Regulation of Lactobacillus plantarum on the reactive oxygen species related metabolisms of Saccharomyces cerevisiae

Foods prepared by fermentation with Saccharomyces cerevisiae sometimes require co-cultivation with lactic acid bacteria (LAB) or other microorganisms. Co-cultured LAB could compete for nutrients, thereby affecting central metabolism of S. cerevisiae cells; as a result, the oxidative metabolism of yeast might also be influenced. Here, S. cerevisiae ATCC 204508 was co-cultivated with Lactobacillus plantarum ATCC 8014 to evaluate its regulation effects on the oxidative metabolism in yeast cells. Results indicated that co-cultured L. plantarum did not exacerbate membrane lipid peroxidation but reduced intracellular reactive oxygen species (ROS) content of yeast.

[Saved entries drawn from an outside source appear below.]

@[simp] theorem Change.goTo_ltk (ch : Change) (new : LoopState) (cause : StateCause) :
    (ch.goTo new cause).st.ltk = { ch.st.ltk with loop := new } := by rw [(ch.goTo_spec new cause).1]
@[simp] theorem Change.goTo_tmap (ch : Change) (new : LoopState) (cause : StateCause) :
    (ch.goTo new cause).st.tmap = ch.st.tmap := by rw [(ch.goTo_spec new cause).1]
@[simp] theorem Change.goTo_csm (ch : Change) (new : LoopState) (cause : StateCause) :
    (ch.goTo new cause).st.csm = ch.st.csm := by rw [(ch.goTo_spec new cause).1]
@[simp] theorem Change.goTo_eal (ch : Change) (new : LoopState) (cause : StateCause) :
    (ch.goTo new cause).st.eal = ch.st.eal := by rw [(ch.goTo_spec new cause).1]
@[simp] theorem Change.goTo_lanes (ch : Change) (new : LoopState) (cause : StateCause) :
    (ch.goTo new cause).st.lanes = ch.st.lanes := by rw [(ch.goTo_spec new cause).1]
@[simp] theorem Change.goTo_pst (ch : Change) (new : LoopState) (cause : StateCause) :
    (ch.goTo new cause).st.pst = ch.st.pst := by rw [(ch.goTo_spec new cause).1]
@[simp] theorem Change.goTo_links (ch : Change) (new : LoopState) (cause : StateCause) :
    (ch.goTo new cause).st.links = ch.st.links := by rw [(ch.goTo_spec new cause).1]
@[simp] theorem Change.goTo_lines (ch : Change) (new : LoopState) (cause : StateCause) :
    (ch.goTo new cause).st.lines = ch.st.lines := by rw [(ch.goTo_spec new cause).1]
@[simp] theorem Change.goTo_micros (ch : Change) (new : LoopState) (cause : StateCause) :
    (ch.goTo new cause).st.micros = ch.st.micros := by rw [(ch.goTo_spec new cause).1]
@[simp] theorem Change.goTo_pending (ch : Change) (new : LoopState) (cause : StateCause) :
    (ch.goTo new cause).st.pending = ch.st.pending := by rw [(ch.goTo_spec new cause).1]
@[simp] theorem Change.goTo_lane (ch : Change) (new : LoopState) (cause : StateCause) (l : LaneId) :
    (ch.goTo new cause).st.lane l = ch.st.lane l := by simp [State.lane]
@[simp] theorem Change.goTo_tray (ch : Change) (new : LoopState) (cause : StateCause) (x : Nat) :
    (ch.goTo new cause).st.tray x = ch.st.tray x := by simp [State.tray]
@[simp] theorem Change.goTo_share (ch : Change) (new : LoopState) (cause : StateCause) (l : LaneId) :
    (ch.goTo new cause).st.share l = ch.st.share l := by simp [State.share]

/-! ### The revolution event (R20) -/

/-- R20: what a revolution event changes: the number, the tallies, the counters of the quotas, the launches of the
revolution, and the automatic pending intervals; and the one notice it posts. -/
theorem Change.revolutionEvent_spec (ch : Change) (g : Geometry) :
    (ch.revolutionEvent g).st.ltk = { ch.st.ltk with revolution := ch.st.ltk.revolution + 1 }
      ∧ (ch.revolutionEvent g).st.csm = { fRev := 0, fPrev := ch.st.csm.fRev }
      ∧ (ch.revolutionEvent g).st.eal
          = { ch.st.eal with shares := ch.st.eal.shares.map (fun sh => { sh with counter := sh.reload }) }
      ∧ (ch.revolutionEvent g).st.lanes = ch.st.lanes.map (fun ln => { ln with launchesRev := 0 })
      ∧ (ch.revolutionEvent g).st.tmap = ch.st.tmap ∧ (ch.revolutionEvent g).st.pst = ch.st.pst
      ∧ (ch.revolutionEvent g).st.links = ch.st.links ∧ (ch.revolutionEvent g).st.lines = ch.st.lines
      ∧ (ch.revolutionEvent g).st.micros = ch.st.micros ∧ (ch.revolutionEvent g).st.pending = ch.st.pending
      ∧ (∀ l, (ch.revolutionEvent g).st.paceOf l =
          if (ch.st.lane l).mode ≠ .absent ∧ (ch.st.lane l).copy.mode = .auto
          then { ch.st.paceOf l with
            pending := State.paceInterval { ch.st with csm := { fRev := 0, fPrev := ch.st.csm.fRev } } g.n l }
          else ch.st.paceOf l)
      ∧ ∃ r, (ch.revolutionEvent g).out = ch.out ++ [.revolution r] := by
  simp only [Change.revolutionEvent, Change.post, Change.modify]
  have hf := State.recomputePace_fields
    { ch.st.modLtk (fun k => { k with revolution := k.revolution + 1 }) with
      csm := { fRev := 0, fPrev := ch.st.csm.fRev } } g.n
  have hp := (State.recomputePace_spec
    { ch.st.modLtk (fun k => { k with revolution := k.revolution + 1 }) with
      csm := { fRev := 0, fPrev := ch.st.csm.fRev } } g.n).2
  generalize State.recomputePace _ g.n = s at hf hp
  obtain ⟨h1, h2, h3, h4, h5, h6, h7, h8, h9, h10⟩ := hf
  refine ⟨h1, h3, ?_, ?_, h2, h6, h7, h8, h9, h10, fun l => hp l, ⟨_, rfl⟩⟩
  · simp only [State.reloadQuotas, h4]; rfl
  · rw [h5]; rfl

/-! ### Stored profiles (R150) -/

/-- R150, R156: a profile is stored; each lane bound to it is told, and no other. -/
theorem State.storeProfile_spec (s : State) (i : ProfileId) (p : Profile) :
    (s.storeProfile i p).ltk = s.ltk ∧ (s.storeProfile i p).tmap = s.tmap ∧ (s.storeProfile i p).csm = s.csm
      ∧ (s.storeProfile i p).eal = s.eal
      ∧ (s.storeProfile i p).pst = { s.pst with profiles := s.pst.profiles.set i p }
      ∧ (s.storeProfile i p).links = s.links ∧ (s.storeProfile i p).lines = s.lines
      ∧ (s.storeProfile i p).micros = s.micros ∧ (s.storeProfile i p).pending = s.pending
      ∧ ∀ l, (s.storeProfile i p).lane l =
          (if (s.lane l).profile = i then
            if (s.lane l).state = .absent then { s.lane l with copy := p, adoptPending := false }
            else { s.lane l with adoptPending := true }
          else s.lane l)
        ∧ (s.storeProfile i p).paceOf l =
          (if (s.lane l).profile = i ∧ (s.lane l).state = .absent then Pace.adopt (s.lane l).copy p (s.paceOf l)
          else s.paceOf l) := by
  have key : ∀ (ls : List LaneId), ls.Nodup → ∀ u : State, u.pst.profiles.get i = p →
      let r := ls.foldl (fun s l => if (s.lane l).profile = i then s.profileChanged l else s) u
      r.ltk = u.ltk ∧ r.tmap = u.tmap ∧ r.csm = u.csm ∧ r.eal = u.eal ∧ r.pst = u.pst ∧ r.links = u.links
        ∧ r.lines = u.lines ∧ r.micros = u.micros ∧ r.pending = u.pending
        ∧ ∀ l, r.lane l =
            (if l ∈ ls ∧ (u.lane l).profile = i then
              if (u.lane l).state = .absent then { u.lane l with copy := p, adoptPending := false }
              else { u.lane l with adoptPending := true }
            else u.lane l)
          ∧ r.paceOf l =
            (if (l ∈ ls ∧ (u.lane l).profile = i) ∧ (u.lane l).state = .absent
            then Pace.adopt (u.lane l).copy p (u.paceOf l) else u.paceOf l) := by
    intro ls
    induction ls with
    | nil => intro _ u _; exact ⟨rfl, rfl, rfl, rfl, rfl, rfl, rfl, rfl, rfl, fun l => by simp⟩
    | cons a as ih =>
      intro hn u hu
      have hn' := List.nodup_cons.mp hn
      simp only [List.foldl_cons]
      by_cases hb : (u.lane a).profile = i
      · rw [if_pos hb]
        by_cases hab : (u.lane a).state = .absent
        · have hpc : u.profileChanged a = (u.modPace a (Pace.adopt (u.lane a).copy p)).setLane a
              { u.lane a with copy := p, adoptPending := false } := by
            unfold State.profileChanged State.adopt
            have : u.profile (u.lane a).profile = p := by rw [hb]; exact hu
            simp [hab, this]
          rw [hpc]
          obtain ⟨h1, h2, h3, h4, h5, h6, h7, h8, h9, h10⟩ := ih hn'.2
            ((u.modPace a (Pace.adopt (u.lane a).copy p)).setLane a
              { u.lane a with copy := p, adoptPending := false }) hu
          refine ⟨h1, h2, h3, h4, h5, h6, h7, h8, h9, fun l => ?_⟩
          rw [(h10 l).1, (h10 l).2]
          by_cases hl : l = a
          · subst hl; simp [hn'.1, hb, hab]
          · simp [hl, State.lane_setLane, State.paceOf_modPace]
        · have hpc : u.profileChanged a = u.modLane a (fun ln => { ln with adoptPending := true }) := by
            simp [State.profileChanged, hab]
          rw [hpc]
          obtain ⟨h1, h2, h3, h4, h5, h6, h7, h8, h9, h10⟩ := ih hn'.2
            (u.modLane a (fun ln => { ln with adoptPending := true })) hu
          refine ⟨h1, h2, h3, h4, h5, h6, h7, h8, h9, fun l => ?_⟩
          rw [(h10 l).1, (h10 l).2]
          by_cases hl : l = a
          · subst hl; simp [hn'.1, hb, hab]
          · simp [hl, State.lane_modLane]
      · rw [if_neg hb]
        obtain ⟨h1, h2, h3, h4, h5, h6, h7, h8, h9, h10⟩ := ih hn'.2 u hu
        refine ⟨h1, h2, h3, h4, h5, h6, h7, h8, h9, fun l => ?_⟩
        rw [(h10 l).1, (h10 l).2]
        by_cases hl : l = a
        · subst hl; simp [hb]
        · simp [hl]
  have := key allLanes allLanes_nodup { s with pst := { s.pst with profiles := s.pst.profiles.set i p } } (by simp)
  simp only [mem_allLanes, true_and] at this
  exact this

L. plantarum initiated NADPH oxidase by activation of Ca2+ signaling and MAPK pathways, thereby promoting the ROS generation in S. cerevisiae cells. To cope with the increased ROS generation, both enzymatic and non-enzymatic defense systems were activated, accounting for the decreased intracellular ROS level in yeast cells that co-cultured with L. plantarum. At the same time, activated anti-oxidation system also conferred higher oxidative tolerance to yeast cells, which could be considered a desirable characteristic for fermentation using S. cerevisiae. The co-cultivation of L. plantarum also activated energy metabolism and promoted ATP production in yeast. These results will contribute to the understanding of the complex relationship between S. cerevisiae and LAB during fermentation.

Automated summary

Co-cultivation of Lactobacillus plantarum with Saccharomyces cerevisiae can reduce intracellular reactive oxygen species levels in yeast cells, increase oxidative tolerance, and promote ATP production.